When you get hardware, you make software.

Bin Chen

unread,

Dec 14, 2006, 7:10:33 PM12/14/06

to

On Dec 15, 1:34 am, Joe Seigh <jseigh...@xemaps.com> wrote:
> 20060265373 Hybrid multi-threaded access to data structures using hazard pointers for reads and locks for updates
>

> If the link workshttp://appft1.uspto.gov/netacgi/nph-Parser?Sect1=PTO1&Sect2=HITOFF&d=...
> otherwise tryhttp://appft1.uspto.gov/netahtml/PTO/srchnum.html

> and paste in the application number.
>
> And no, I have no clue.
>

For such patent issue, is it very inconvinient for people outside US?

Joe Seigh

unread,

Dec 14, 2006, 8:22:04 PM12/14/06

to

Bin Chen wrote:
>
> On Dec 15, 1:34 am, Joe Seigh <jseigh...@xemaps.com> wrote:
>
>>20060265373 Hybrid multi-threaded access to data structures using hazard pointers for reads and locks for updates
>>
>>If the link workshttp://appft1.uspto.gov/netacgi/nph-Parser?Sect1=PTO1&Sect2=HITOFF&d=...
>>otherwise tryhttp://appft1.uspto.gov/netahtml/PTO/srchnum.html
>>and paste in the application number.
>>
>>And no, I have no clue.
>>
>
> For such patent issue, is it very inconvinient for people outside US?
>

The software patent issue is very screwed up for now.

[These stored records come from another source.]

/-- R74, R445: the warp may issue at all: its team runs and its `STALL` count has expired. -/
def State.mayIssue (s : State) (wid : Nat) (w : Warp) : Bool :=
  w.paramsLoaded && (w.stallUntil < s.now || w.issues = 0) && match s.team? (wid / 32) with
    | some t => t.st == .running && (s.core t.core).inService && s.mg.halt = 0
    | none => false

/-- R77, R78: the special-function queue has a place for a word, and no granule of its rows is marked. -/
def State.portOk (s : State) (c : Ctx) (i : Instr) : Bool :=
  (match i with | .sfu _ _ _ => (s.part c.part).sfuRoom | _ => true) &&
  !(s.rowsBusy c i (match i.shape with | some (f, _) => c.on f.g | none => c.lanes))

/-- R78 to R80: the scoreboard admits the next word of a group. -/
def State.groupOk (s : State) (wid : Nat) (w : Warp) (m : Mask) : Option Issue :=
  match s.nextWord wid m with
  | none => none
  | some (c, word, i) => if w.boardOk c.g m word i && s.portOk c i then some ⟨wid, m, word⟩ else none

/-- R84, R87: the groups of a warp whose words the scoreboard admits, in their ranking. -/
def State.groupsOk (s : State) (wid : Nat) (w : Warp) : List Issue :=
  if s.mayIssue wid w then (sortBy w.ranks w.groups).filterMap (s.groupOk wid w) else []

/-- R87: the warp is ready: some group's word is admitted and waits on nothing. -/
def State.warpReady (s : State) (wid : Nat) : Bool :=
  match s.warp? wid with
  | none => false
  | some w => s.mayIssue wid w && w.groups.any fun m =>
    match s.nextWord wid m with
    | none => false
    | some (c, word, i) => w.boardOk c.g m word i && s.portOk c i && !s.longWait c i

/-- R88: the warp is stalled: every group waits on a long-latency dependence. -/
def State.stalled (s : State) (wid : Nat) : Bool :=
  match s.warp? wid with
  | none => false
  | some w => w.paramsLoaded && w.groups.all fun m =>
    match s.nextWord wid m with
    | none => false
    | some (c, _, i) => s.longWait c i

/-! ## The choice of a cycle (R75, R85, R87) -/

/-- R75: the units. -/
inductive ExUnit where
  | ab | a | b | sfu | xl | mem | mx | rn | ctl
  deriving DecidableEq, Repr

def IType.unitOf (t : IType) : ExUnit := if t.is32 then .ab else .b

def FType.unitOf : FType → ExUnit
  | .f32 => .ab
  | _ => .a

/-- R75: the unit of a standard word. -/
def Instr.unit : Instr → ExUnit
  | .iadd _ _ t _ | .isub _ _ t _ | .imin _ _ t | .imax _ _ t | .iabs _ _ t _ | .iset _ _ _ t _ => IType.unitOf t
  | .andB _ _ | .orB _ _ | .xorB _ _ | .andnB _ _ | .notB _ _ | .sel _ _ | .mov _ _ _ | .movi _ _ _ => .ab
  | .fadd _ _ t _ _ | .fsub _ _ t _ _ | .fmul _ _ t _ _ | .ffma _ _ t _ _ | .fmin _ _ t | .fmax _ _ t
  | .fset _ _ _ t _ _ | .frnd _ _ t _ | .fclas _ _ t => FType.unitOf t
  | .hdp2 _ _ _ _ | .fscl _ _ _ => .a
  | .imul _ _ _ | .imulh _ _ _ | .imad _ _ _ _ | .imadw _ _ _ | .shl _ _ | .shr _ _ | .sar _ _ | .rotl _ _
  | .funsh _ _ _ | .bfx _ _ _ | .bfi _ _ | .popc _ _ | .clz _ _ | .ctz _ _ | .brev _ _ | .lea _ _ _ | .add64 _ _
  | .sub64 _ _ | .set64 _ _ _ _ _ | .cvtTo _ _ _ _ | .cvtFrom _ _ _ | .cvtiI2f _ _ _ _ | .cvtiF2i _ _ _ _ _
  | .pack _ _ _ _ | .unpk _ _ _ | .dp2 _ _ | .dp4 _ _ _ | .dp8 _ _ | .pset _ _ | .pmov _ _ => .b
  | .sfu _ _ _ => .sfu
  | .setnetRaw _ | .setnetPerm _ | .perm _ _ | .slide _ _ _ _ _ | .bcast _ _ _ | .vote _ _ _ | .redux _ _ _
  | .scan _ _ _ _ | .matchK _ _ _ | .elect _ _ => .xl
  | .ld _ _ _ _ _ _ | .st _ _ _ _ _ _ | .ldc _ _ _ | .prf _ _ _ | .ldg _ _ _ _ | .stg _ _ _ _ | .ldh _ _ _ | .sth _ _ _
  | .spl _ _ | .fil _ _ | .atom _ _ _ _ _ _ | .cas _ _ _ _ _ | .red _ _ _ _ _ _ | .atomo _ _ _ _ _ | .ldx _ _ _
  | .fence _ _ _ | .fencex _ _ _ _ | .probe _ _ | .cpy _ _ _ | .cpyt _ _ _ _ _ | .cpyxDie _ _ _ | .cpyxPeer _ _ _ => .mem
  | .tdesc _ | .mma _ _ _ _ _ _ | .mzero _ _ | .mlda _ _ _ | .msta _ _ _ _ _ | .mrd _ _ _ | .mwr _ _ | .mlds _ _ _ _ => .mx
  | .bndp _ | .dice _ _ | .rast _ _ _ | .rslv _ _ _ | .smplWr _ _ | .smplRd _ _ | .trace _ _ _ _ _ | .trhit _ _
  | .trqry _ _ => .rn
  | _ => .ctl

/-- R86: the units of which one takes a word each cycle. -/
def ExUnit.port (x : ExUnit) : Bool := x == .mem || x == .mx || x == .rn

/-- R85, R86: two units take a word each in one cycle. -/
def ExUnit.both (x y : ExUnit) : Bool := (x != y || x == .ab) && !(x.port && y.port)

/-- R85: two words issue together (the bank rule of R82 is left out, log 26). -/
def coIssue (a b : Instr) : Bool :=
  let ok := fun (i : Instr) => Instr.unit i != ExUnit.ctl && match i.shape with | some (f, _) => !f.d.isUni | none => false
  ok a && ok b && ExUnit.both (Instr.unit a) (Instr.unit b)

/-- R87: the order in which active warps are given the issue slot. -/
def State.slotBefore (s : State) (a b : Nat) : Bool :=
  match s.warp? a, s.warp? b with
  | some x, some y =>
    if x.lastIssue != y.lastIssue then x.lastIssue < y.lastIssue
    else if x.num != y.num then x.num < y.num else x.tid < y.tid
  | _, _ => false

end Sys2Proof.Machine
end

It's not clear
how things will work out. If you're outside the US and don't do
business inside the US you could probably ignore them. What's going
on in this particular case is very strange. I don't understand IBM's
strategy here.

Chris Thomasson

unread,

Dec 14, 2006, 11:40:49 PM12/14/06

to

FUCK!

Joe Seigh

unread,

Dec 15, 2006, 3:46:22 AM12/15/06

to

Joe Seigh wrote:
> 20060265373 Hybrid multi-threaded access to data structures using hazard
> pointers for reads and locks for updates
>
> If the link works
> http://appft1.uspto.gov/netacgi/nph-Parser?Sect1=PTO1&Sect2=HITOFF&d=PG01&p=1&u=%2Fnetahtml%2FPTO%2Fsrchnum.html&r=1&f=G&l=50&s1=%2220060265373%22.PGNR.&OS=DN/20060265373&RS=DN/20060265373
>
> otherwise try
> http://appft1.uspto.gov/netahtml/PTO/srchnum.html
> and paste in the application number.
>
> And no, I have no clue.
>

I looked at the patent in a little more detail and it doesn't appear to be
that at all. I think the fact that McKenney and Michael worked on it
mislead me it had something to do with hazard pointers and RCU. Especially
with all the mentions of memory barriers.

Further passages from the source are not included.